- [The data]:
------------------------------------------------------------------------

theorem CfgfFrame.trans {bank : Nat} {s t u : State} (h : CfgfFrame bank s t) (k : CfgfFrame bank t u) :
    CfgfFrame bank s u := by
  refine ⟨?_, k.2.1.trans h.2.1, fun j hj => ?_, fun c hc => (k.2.2.2 c hc).trans (h.2.2.2 c hc)⟩
  · rw [k.1, h.1]
  · obtain ⟨a, b, c, d⟩ := h.2.2.1 j hj
    obtain ⟨a', b', c', d'⟩ := k.2.2.1 j hj
    exact ⟨a'.trans a, b'.trans b, c'.trans c, d'.trans d⟩

theorem merge_other (old m : Word) (v : Bool) {i j : Nat} (h : j ≠ i) :
    bit (merge old (withBit (old &&& m) i v) m) j = bit old j := by
  rw [bit_merge, bit_withBit_of_ne _ _ h, bit_and]
  cases bit m j <;> simp

theorem cfgf_modify_frame (r : Reg) (hr : r = .fs1r ∨ r = .fm1r ∨ r = .ffa1r ∨ r = .fa1r) (bank : Nat) (v : Bool) (s : State) :
    CfgfFrame bank s (modifyReg r (fun w => withBit w bank v) s) := by
  rcases hr with rfl | rfl | rfl | rfl
  all_goals
    simp only [modifyReg, readReg, view, writeReg, resolve_of, reduceCtorEq, if_false]
  · split
    · exact ⟨rfl, rfl, fun j hj => ⟨merge_other _ _ _ hj, rfl, rfl, rfl⟩, fun _ _ => rfl⟩
    · exact ⟨rfl, rfl, fun j hj => ⟨rfl, rfl, rfl, rfl⟩, fun _ _ => rfl⟩
  · split
    · exact ⟨rfl, rfl, fun j hj => ⟨rfl, merge_other _ _ _ hj, rfl, rfl⟩, fun _ _ => rfl⟩
    · exact ⟨rfl, rfl, fun j hj => ⟨rfl, rfl, rfl, rfl⟩, fun _ _ => rfl⟩
  · split
    · exact ⟨rfl, rfl, fun j hj => ⟨rfl, rfl, merge_other _ _ _ hj, rfl⟩, fun _ _ => rfl⟩
    · exact ⟨rfl, rfl, fun j hj => ⟨rfl, rfl, rfl, rfl⟩, fun _ _ => rfl⟩
  · exact ⟨rfl, rfl, fun j hj => ⟨rfl, rfl, rfl, merge_other _ _ _ hj⟩, fun _ _ => rfl⟩

theorem withBit_clear (v : Word) (b : Bool) : withBit v 0 b &&& ~~~1#32 = v &&& ~~~1#32 := by
  refine word_ext fun j hj => ?_
  simp only [bit_and, bit_not, bit_withBit]
  split
  · next e => rw [e.1]; simp [show bit 1#32 0 = true by decide]
  · rfl

theorem cfgf_bank_frame (r : Reg) (b : Fin 28) (hr : r = .fr1 b ∨ r = .fr2 b) (v : Word) (s : State) :
    CfgfFrame b.val s (writeReg r v s) := by
  rcases hr with rfl | rfl
  all_goals
    simp only [writeReg]
    split
    · refine ⟨rfl, rfl, fun j hj => ⟨rfl, rfl, rfl, rfl⟩, fun c hc => ?_⟩
      rw [setBank_bank, if_neg fun e => hc (congrArg _ e)]
    · exact ⟨rfl, rfl, fun j hj => ⟨rfl, rfl, rfl, rfl⟩, fun _ _ => rfl⟩

theorem cfgf_fmr_frame (bank : Nat) (v : Bool) (s : State) :
    CfgfFrame bank s (modifyReg .fmr (fun w => withBit w 0 v) s) := by
  rw [modifyReg_fmr]
  exact ⟨rfl, withBit_clear _ _, fun j hj => ⟨rfl, rfl, rfl, rfl⟩, fun _ _ => rfl⟩

theorem cfgfMicro_frame (bank : Nat) (scale : FilterScale) (mode : FilterMode) (fifo : Fin 2) (p : InFlight) (s : State) :
    CfgfFrame bank s (cfgfMicro bank scale mode fifo p s) := by
  have hg : ∀ {t : State} q, CfgfFrame bank s t → CfgfFrame bank s (goto q t) :=
    fun q h => h.trans ⟨rfl, rfl, fun _ _ => ⟨rfl, rfl, rfl, rfl⟩, fun _ _ => rfl⟩
  have hr : ∀ {t : State} q, CfgfFrame bank s t → CfgfFrame bank s (raise q t) :=
    fun q h => h.trans ⟨rfl, rfl, fun _ _ => ⟨rfl, rfl, rfl, rfl⟩, fun _ _ => rfl⟩
  unfold cfgfMicro
  split
  · next h =>
    simp only
    split
    · exact hg _ (cfgf_fmr_frame ..)
    · exact hg _ (cfgf_modify_frame _ (by simp) ..)
    · exact hg _ (cfgf_modify_frame _ (by simp) ..)
    · exact hg _ (cfgf_modify_frame _ (by simp) ..)
    · exact hg _ (cfgf_bank_frame _ ⟨bank, h.2⟩ (by simp) ..)
    · exact hg _ (cfgf_bank_frame _ ⟨bank, h.2⟩ (by simp) ..)
    · exact hg _ (cfgf_modify_frame _ (by simp) ..)
    · exact hg _ (cfgf_modify_frame _ (by simp) ..)
    · exact hr _ (cfgf_fmr_frame ..)
  · exact ⟨rfl, rfl, fun _ _ => ⟨rfl, rfl, rfl, rfl⟩, fun _ _ => rfl⟩

/-! ### TX -/

/-- What TX may change once it keeps to mailbox `m`. -/
def TxFrame (m : Fin 3) (s t : State) : Prop :=
  t = { s with tsr := t.tsr, txOrder := t.txOrder, mailboxes := t.mailboxes, res0 := t.res0, seq := t.seq,
               drawTape := t.drawTape, drawCount := t.drawCount } ∧
  (s.tme m = false → t.tsr = s.tsr ∧ t.mailboxes = s.mailboxes) ∧
  (∀ i, i ≠ m → t.mailbox i = s.mailbox i) ∧ (∀ j, j ≠ 26 + m.val → bit t.tsr j = bit s.tsr j)

theorem TxFrame.refl (m : Fin 3) (s : State) : TxFrame m s s := ⟨rfl, fun _ => ⟨rfl, rfl⟩, fun _ _ => rfl, fun _ _ => rfl⟩

theorem TxFrame.trans {m : Fin 3} {s t u : State} (h : TxFrame m s t) (k : TxFrame m t u) : TxFrame m s u := by
  refine ⟨?_, fun hm => ?_, fun i hi => (k.2.2.1 i hi).trans (h.2.2.1 i hi), fun j hj => (k.2.2.2 j hj).trans (h.2.2.2 j hj)⟩
  · rw [k.1, h.1]
  · obtain ⟨a, b⟩ := h.2.1 hm
    have : t.tme m = false := by unfold State.tme; rw [a]; exact hm
    obtain ⟨c, d⟩ := k.2.1 this
    exact ⟨c.trans a, d.trans b⟩
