-- ==== Sys2Proof/Tests/Slice0.lean ====
section
/-! SUPPORT. The model's own tests: the well-formedness smoke test, decoding of words written out from the spec's patterns,
single steps with the spec's test vectors (spec/95_test_vectors.md, the vector named with each test), and a witness for the
hypotheses of every obligation. -/

namespace Sys2Proof.Tests

open Sys2Proof Sys2Proof.Machine

/-! ### States the tests start from -/

/-- The default instance of the vectors, with a poll bound of 2 reads (`L` of spec/95_test_vectors.md). -/
def small : Config :=
  ⟨{ Params.standard with initPollLimit := 2 }, by
    refine ⟨?_, ?_, ?_, ?_, ?_⟩ <;> simp [Params.standard, BitTiming.InRange]⟩

/-- The instance of V9d: four table entries. -/
def fourRates : Config :=
  ⟨{ Params.standard with initPollLimit := 2, btTable := [⟨1, 13, 2⟩, ⟨4, 16, 8⟩, ⟨1024, 16, 8⟩, ⟨1, 1, 1⟩] }, by
    refine ⟨?_, ?_, ?_, ?_, ?_⟩ <;> simp [Params.standard, BitTiming.InRange]⟩

/-- The instance that numbers filters as the bxCAN does (V45). -/
def filterNumbering : Config :=
  ⟨{ Params.standard with initPollLimit := 2, fmiNumbering := .filter }, by
    refine ⟨?_, ?_, ?_, ?_, ?_⟩ <;> simp [Params.standard, BitTiming.InRange]⟩

/-- Right after reset. -/
def rested : State := State.resetOf small

/-- In initialization mode, as INIT leaves the controller. -/
def initializing : State := { rested with mcr := 0x00010001#32, msr := 0x00000C01#32 }

/-- Active in normal mode, with the filters in use. -/
def active : State := { rested with mcr := 0x00010000#32, msr := 0x00000C00#32, fmr := 0x00000E00#32 }

/-- Active in loopback mode. -/
def looped : State := { active with btr := 0x401C0000#32 }

/-- The state with a bank configured and active. -/
def withBank (b : Fin 28) (scale : FilterScale) (mode : FilterMode) (fifo : Fin 2) (r1 r2 : Word) (s : State) : State :=
  { s.setBank b ⟨.of r1, .of r2⟩ with
    fs1r := withBit s.fs1r b.val scale.toBool, fm1r := withBit s.fm1r b.val mode.toBool
    ffa1r := withBit s.ffa1r b.val (fifoBit fifo), fa1r := withBit s.fa1r b.val true }

/-- The state with a mailbox pending. -/
def withPending (i : Fin 3) (ti tdt lo hi : Word) (s : State) : State :=
  transmitRequest i (s.setMailbox i ⟨.of ti, .of tdt, .of lo, .of hi⟩)

/-- The state with frames in a FIFO. -/
def withQueue (f : Fin 2) (q : List Entry) (s : State) : State := s.setFifo f { s.fifo f with queue := q }

/-- The state with the command word and its operand words issued. -/
def issued (w a0 a1 a2 : Word) (s : State) : State := issue w a0 a1 a2 s

/-- The state a step reaches, if it reaches one. -/
def reached (o : Host.Outcome State Fault Refusal) : Option State :=
  match o with
  | .next t => some t
  | .fault _ => none
  | .refused _ => none

/-- The fault a step stops with, if it stops. -/
def stopped (o : Host.Outcome State Fault Refusal) : Option Fault :=
  match o with
  | .next _ => none
  | .fault r => some r
  | .refused _ => none

/-- What a test looks at in the state one step reaches. -/
def seen {α : Type} (s : State) (look : State → α) : Option α := (reached (step s)).map look

/-- A data frame with a standard identifier. -/
def stdFrame (id : Word) (rtr : Bool) (dlc : BitVec 4) (lo hi : Word) : Frame := ⟨false, id, rtr, dlc, lo, hi⟩

/-- An entry all of whose lanes hold a value. -/
def entry (ri rdt lo hi : Word) : Entry := ⟨ri, rdt, .of lo, .of hi⟩

/-! ### Ill-formed terms are refused -/

theorem test_wellFormed_refuses_baud : Instr.wellFormed (.init .normal ⟨false, false, false, false, false, false⟩ 256) = false := by
  decide
theorem test_wellFormed_refuses_bank : Instr.wellFormed (.cfgf 32 .one32 .mask 0) = false := by decide
theorem test_wellFormed_refuses_dlc : Instr.wellFormed (.tx false false false 16) = false := by decide
theorem test_params_refuse_depth : Params.build { Params.standard with initPollLimit := 2, fifoDepth := 4 } = none := by decide

/-! ### Decoding (R122, R123, R125, R126, R132) -/

/-- `00000000bbbbbbbb0000tawnrpmm0001`, baud 0xA5, TTCM, AWUM and RFLM set, mode 2. -/
theorem test_decode_init : decode 0b00000000101001010000101010100001#32 =
    .ok (.init .silent ⟨false, true, false, true, false, true⟩ 0xA5) := by decide
/-- `00000000000000000000flskkkkk0010`, FIFO 1, mask, 32-bit, bank 21. -/
theorem test_decode_cfgf : decode 0b00000000000000000000101101010010#32 = .ok (.cfgf 21 .one32 .mask 1) := by decide
/-- The line of V12 by R123: bank 27, list, 32-bit, FIFO 0. The word V12 prints names bank 11 (log entry 15). -/
theorem test_decode_lastBank : decode 0b00000000000000000000011110110010#32 = .ok (.cfgf 27 .one32 .list 0) ∧
    decode 0x000006B2#32 = .ok (.cfgf 11 .one32 .list 0) := by decide
/-- `00000000000000000000dddd0gre0011`, DLC 9, TGT, IDE. -/
theorem test_decode_tx : decode 0b00000000000000000000100101010011#32 = .ok (.tx true false true 9) := by decide
/-- `000000000000000000000000000f0100`, FIFO 0. -/
theorem test_decode_rx : decode 0b00000000000000000000000000000100#32 = .ok (.rx 0) := by decide
/-- V9b, V9c, V15, V29b, V29c, V34 and the reserved opcodes. -/
theorem test_decode_illegal :
    decode 0x00001001#32 = .error (.reservedBits 1) ∧ decode 0x01000001#32 = .error (.reservedBits 1) ∧
    decode 0x00001202#32 = .error (.reservedBits 2) ∧ decode 0x00000083#32 = .error (.reservedBits 3) ∧
    decode 0x00001203#32 = .error (.reservedBits 3) ∧ decode 0x00000024#32 = .error (.reservedBits 4) ∧
    decode 0x00000000#32 = .error (.reservedOpcode 0) ∧ decode 0x0000000F#32 = .error (.reservedOpcode 15) := by decide
/-- The patterns of the table are pairwise disjoint: no word has the fixed bits of two rows (R133). -/
theorem test_rows_disjoint : [rowInit, rowCfgf, rowTx, rowRx].Pairwise
    (fun a b => a.pattern &&& b.mask ≠ b.pattern &&& a.mask) := by decide

/-- A command in flight, at place `p`. -/
def inFlightAt (w : Word) (p : InFlight) (s : State) : State := { s with cmd := w, seq := .busy p }

/-! ### INIT -/

/-- V2, V6: the last micro-operation of INIT, with index 0 of the default table and mode 1 (loopback). -/
theorem test_init_writes_btr : seen (inFlightAt 0x00000111#32 { InFlight.start with step := 5 } initializing)
    (fun t => (t.res0, t.btr, t.seq)) = some (0x00#32, 0x401C0000#32, .idle) := by decide
/-- V9: the controller never leaves sleep; this is the second and last read of the poll. -/
theorem test_init_sleep_exit_timeout :
    seen (inFlightAt 0x00000001#32 { InFlight.start with step := 1, polls := 1 } rested) (fun t => (t.res0, t.btr, t.seq)) =
      some (0x14#32, 0x01230000#32, .idle) := by decide

/-! ### CFGF -/

/-- V11, step 7: the FIFO of the bank. -/
theorem test_cfgf_assigns_fifo : seen (inFlightAt 0x00000C52#32 { InFlight.start with step := 6 } rested)
    (fun t => (t.ffa1r, t.fa1r, t.pos.step)) = some (0x20#32, 0#32, 7) := by decide
/-- V13. -/
theorem test_cfgf_bad_bank : seen (issued 0x000001C2#32 1 2 0 rested) (fun t => (t.res0, t.fmr, t.fa1r)) =
    some (0x23#32, 0x00000E01#32, 0#32) := by decide
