-- ==== Sys2Proof/Syntax.lean ====
section
/-! DEFINITION. The commands of the controller: one constructor per row of spec/opcode_table.json, with what the
outside hands over in that event. The table gives its rows no operands of their own; each operand here is a datum the
row's rule says the event carries. -/
namespace Sys2Proof

/-- A lane, numbered 0 to 3 from the web reference edge (Units and conventions). -/
inductive Lane where
  | lane0 | lane1 | lane2 | lane3
deriving DecidableEq, Repr

/-- The two encoders of J3 (R1). -/
inductive Encoder where
  | infeed | outfeed
deriving DecidableEq, Repr

/-- The four roles of the station link, in their stagger slots 0 to 3 (R154). -/
inductive Role where
  | laminator | beam | unwind | trim
deriving DecidableEq, Repr

/-- The inputs that raise trip causes (R143). -/
inductive TripInput where
  | estop | dancerTop | dancerBottom | driveFault
deriving DecidableEq, Repr

/-- The three transaction kinds of the station link (R156). -/
inductive TxnKind where
  | poll | write | read
deriving DecidableEq, Repr

/-- An answer frame on the station link as it arrives: the station's address, the kind, the payload and the check (R156). The spec
gives the address and the kind no size; each is one byte (DESIGN CHOICE, log entry 51). -/
structure Answer where
  addr : Byte
  kind : Byte
  payload : List Byte
  check : Word16
deriving DecidableEq, Repr

/-- A plan record as PAGE_LOAD carries it (R188). -/
abbrev RawRecord := Vector Byte 16

/-- The commands, one per row of the opcode table. A request constructor is a request frame of that kind with the
given tag and payload fields (section 11.2). -/
inductive Instr where
  | powerOn (s1Fitted : Bool)
  | forwardCount (e : Encoder)
  | reverseCount (e : Encoder)
  | quadratureDoubleChange (e : Encoder)
  | leadingEdge (n : Lane)
  | trailingEdge (n : Lane)
  | inspectAssert (n : Lane) (asserted : Bool)
  | inPosition
  | traverseEnd
  | indexTimeout
  | cutTimeout
  | tripInputAsserted (i : TripInput) (asserted : Bool)
  | dwellExpiry
  | beamTimeout
  | pollDue (r : Role)
  | stationAnswer (a : Answer)
  | replyTimeout
  | delayTimerExpiry (ch : Lane)
  | acceptChange (n : Lane) (high : Bool)
  | handoffTimeout (ch : Lane)
  | busyChange (n : Lane) (high : Bool)
  | lineFrameReceived (bytes : List Byte)
  | frameGapTimeout (next : Byte)
  | frameSent
  | badKind (kind tag : Byte) (payload : List Byte)
  | status (tag : Byte)
  | setup (tag : Byte) (pairs : List (Byte × Word32))
  | thread (tag : Byte) (p : Word32)
  | run (tag : Byte)
  | hold (tag : Byte)
  | resume (tag : Byte)
  | recover (tag : Byte)
  | lineReset (tag : Byte)
  | pageLoad (tag : Byte) (page first : Byte) (records : List RawRecord)
  | pageArm (tag : Byte) (page : Byte)
  | pageClear (tag : Byte) (page : Byte)
  | pageQuery (tag : Byte) (page : Byte)
  | panelQuery (tag : Byte) (lane : Byte)
  | flagPanel (tag : Byte) (lane : Byte) (panelId : Word16)
  | zoneAdd (tag : Byte) (offset length : Word32)
  | stationRelay (tag : Byte) (targetType target direction width : Byte) (index : Word16) (data : List Byte)
  | frameLengthDiscard (length : Byte)
deriving DecidableEq, Repr

end Sys2Proof
end

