/-- R107, R108: once the lock condition has been judged, no PROVISIONAL entry stands at or below the lock point: the head-most one
that does is locked, and then the next is looked for in the queue as that lock left it; without one nothing changes. In a queue
that keeps its laws, the lock of an entry leaves it LOCKED at its coordinate and merges into it every PROVISIONAL entry up to
MERGE_WIN beyond: in each lane it ends and starts the panels that either of them ended and started, and the merged entry's panels
refer to it and take its coordinate, with MERGED where that changed their target; every other entry stands as it was. R109, R97:
each panel it then ends takes its lane's F and the reasons of the zones its span overlaps. R36: with the Reader WAITING and no
EXPECTED context in a lane in which it ends a panel, PLAN_STARVED is raised. -/
def Obligations.EntriesLockAndMerge : Prop :=
  (∀ s : State, (judgeLocks s).lockPoint = s.lockPoint
    ∧ (∀ e ∈ (judgeLocks s).cuts.entries, e.status = .provisional → s.lockPoint < e.coord)
    ∧ ((∀ e ∈ s.cuts.entries, e.status = .provisional → s.lockPoint < e.coord) → judgeLocks s = s)
    ∧ (∀ (ahead behind : List Entry) (x : Entry), s.cuts.entries = ahead ++ x :: behind →
        x.status = .provisional → x.coord ≤ s.lockPoint →
        (∀ e ∈ ahead, e.status = .provisional → s.lockPoint < e.coord) → judgeLocks s = judgeLocks (lockEntry x s)))
  ∧ (∀ (x : Entry) (s : State), QueueLaw s → x ∈ s.cuts.entries → x.status = .provisional →
      let t := lockEntry x s
      let join := fun (a b : Option LanePart) => match a, b with
        | none, b => b
        | a, none => a
        | some a, some b => some ⟨a.ends <|> b.ends, a.starts <|> b.starts⟩
      let goes := fun (e : Entry) =>
        decide (e.order ≠ x.order ∧ e.status = .provisional ∧ e.coord ≤ x.coord + s.par .mergeWin)
      let gone := s.cuts.entries.filter goes
      let parts := gone.foldl (fun (p : Lanes (Option LanePart)) (e : Entry) =>
        ⟨join p.l0 e.parts.l0, join p.l1 e.parts.l1, join p.l2 e.parts.l2, join p.l3 e.parts.l3⟩) x.parts
      let starved := s.reader = .waiting
        ∧ ∃ n p, parts.get n = some p ∧ p.ends ≠ none ∧ ∀ c ∈ s.lists.get n, c.state ≠ .expected
      t.cuts = { s.cuts with entries := (s.cuts.entries.filter fun e => !goes e).map fun e =>
          if e.order = x.order then { x with parts := parts, status := .locked } else e }
      ∧ (∀ e ∈ gone, ∀ n p q c, e.parts.get n = some p → s.ctx? n q = some c →
          (p.starts = some q → ∃ c', t.ctx? n q = some c' ∧ c'.startEntry = some x.order ∧ c'.startTarget = some x.coord
            ∧ (e.coord ≠ x.coord → c'.notes.merged = true))
          ∧ (p.ends = some q → ∃ c', t.ctx? n q = some c' ∧ c'.endEntry = some x.order ∧ c'.endTarget = some x.coord
            ∧ (e.coord ≠ x.coord → c'.notes.merged = true)))
      ∧ (∀ n p q c, parts.get n = some p → p.ends = some q → s.ctx? n q = some c →
          ∃ c', t.ctx? n q = some c' ∧ c'.fEndLock = some (s.reg.get n).f
            ∧ ∀ a b, c'.startTarget = some a → c'.endTarget = some b →
              ∀ z ∈ s.zones, a < z.hi → z.lo < b → match z.cause with
                | .splice => c'.reasons.splice = true
                | .dwell => c'.reasons.dwell = true
                | .operator => c'.reasons.operator = true)
      ∧ (starved → s.motion.line ≠ .idle → t.motion.holds.planStarved = true
          ∧ (s.motion.line = .running → t.motion.line = .holding))
      ∧ (¬starved ∨ s.motion.line = .idle → t.motion = s.motion))

/-- R102, R106: in a queue that keeps its laws, a PROVISIONAL entry that is placed stands one above the last entry that has left
PROVISIONAL when it would lie at or below it, and at its coordinate otherwise; it stands behind every fixed entry and among the
PROVISIONAL ones in order of coordinate, lowest lane and order number, and the entries that stood in the queue stand unchanged and
in their order. R83, R105: the panels it starts and ends refer to it and take its coordinate as their target, with MERGED when it
was raised; the current panel's end target becomes E. -/
def Obligations.PlacedEntryStandsBehindFixed : Prop :=
  ∀ (e : Entry) (s : State), QueueLaw s → e.status = .provisional → (∀ a ∈ s.cuts.entries, a.order ≠ e.order) →
    let t := placeEntry e s
    let ahead := fun (a b : Entry) => a.coord < b.coord
      ∨ a.coord = b.coord ∧ (lowestLane a < lowestLane b ∨ lowestLane a = lowestLane b ∧ a.order < b.order)
    ∃ before after x, s.cuts.entries = before ++ after
      ∧ t.cuts.entries = before ++ { e with coord := x } :: after
      ∧ (∀ a ∈ before, ahead a { e with coord := x })
      ∧ (∀ a ∈ after, a.status = .provisional ∧ ahead { e with coord := x } a)
      ∧ (∀ a ∈ s.cuts.entries, a.status ≠ .provisional → a.coord < x)
      ∧ ((∀ a ∈ s.cuts.entries, a.status ≠ .provisional → a.coord < e.coord) → x = e.coord)
      ∧ ((∃ a ∈ s.cuts.entries, a.status ≠ .provisional ∧ e.coord ≤ a.coord) →
          ∃ a ∈ s.cuts.entries, a.status ≠ .provisional ∧ x = a.coord + 1)
      ∧ (∀ n p q c, e.parts.get n = some p → s.ctx? n q = some c →
          (p.starts = some q → ∃ c', t.ctx? n q = some c' ∧ c'.startEntry = some e.order ∧ c'.startTarget = some x
            ∧ (x ≠ e.coord → c'.notes.merged = true))
          ∧ (p.ends = some q → ∃ c', t.ctx? n q = some c' ∧ c'.endEntry = some e.order ∧ c'.endTarget = some x
            ∧ (x ≠ e.coord → c'.notes.merged = true)
            ∧ ((s.reg.get n).current = some q → (t.reg.get n).lastEnd = some x)))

------------------------------------------------------------------------

- [Work request]:
How many lines of the records contain the string "once"? Respond with the number alone.

- [Solution for this problem]:
2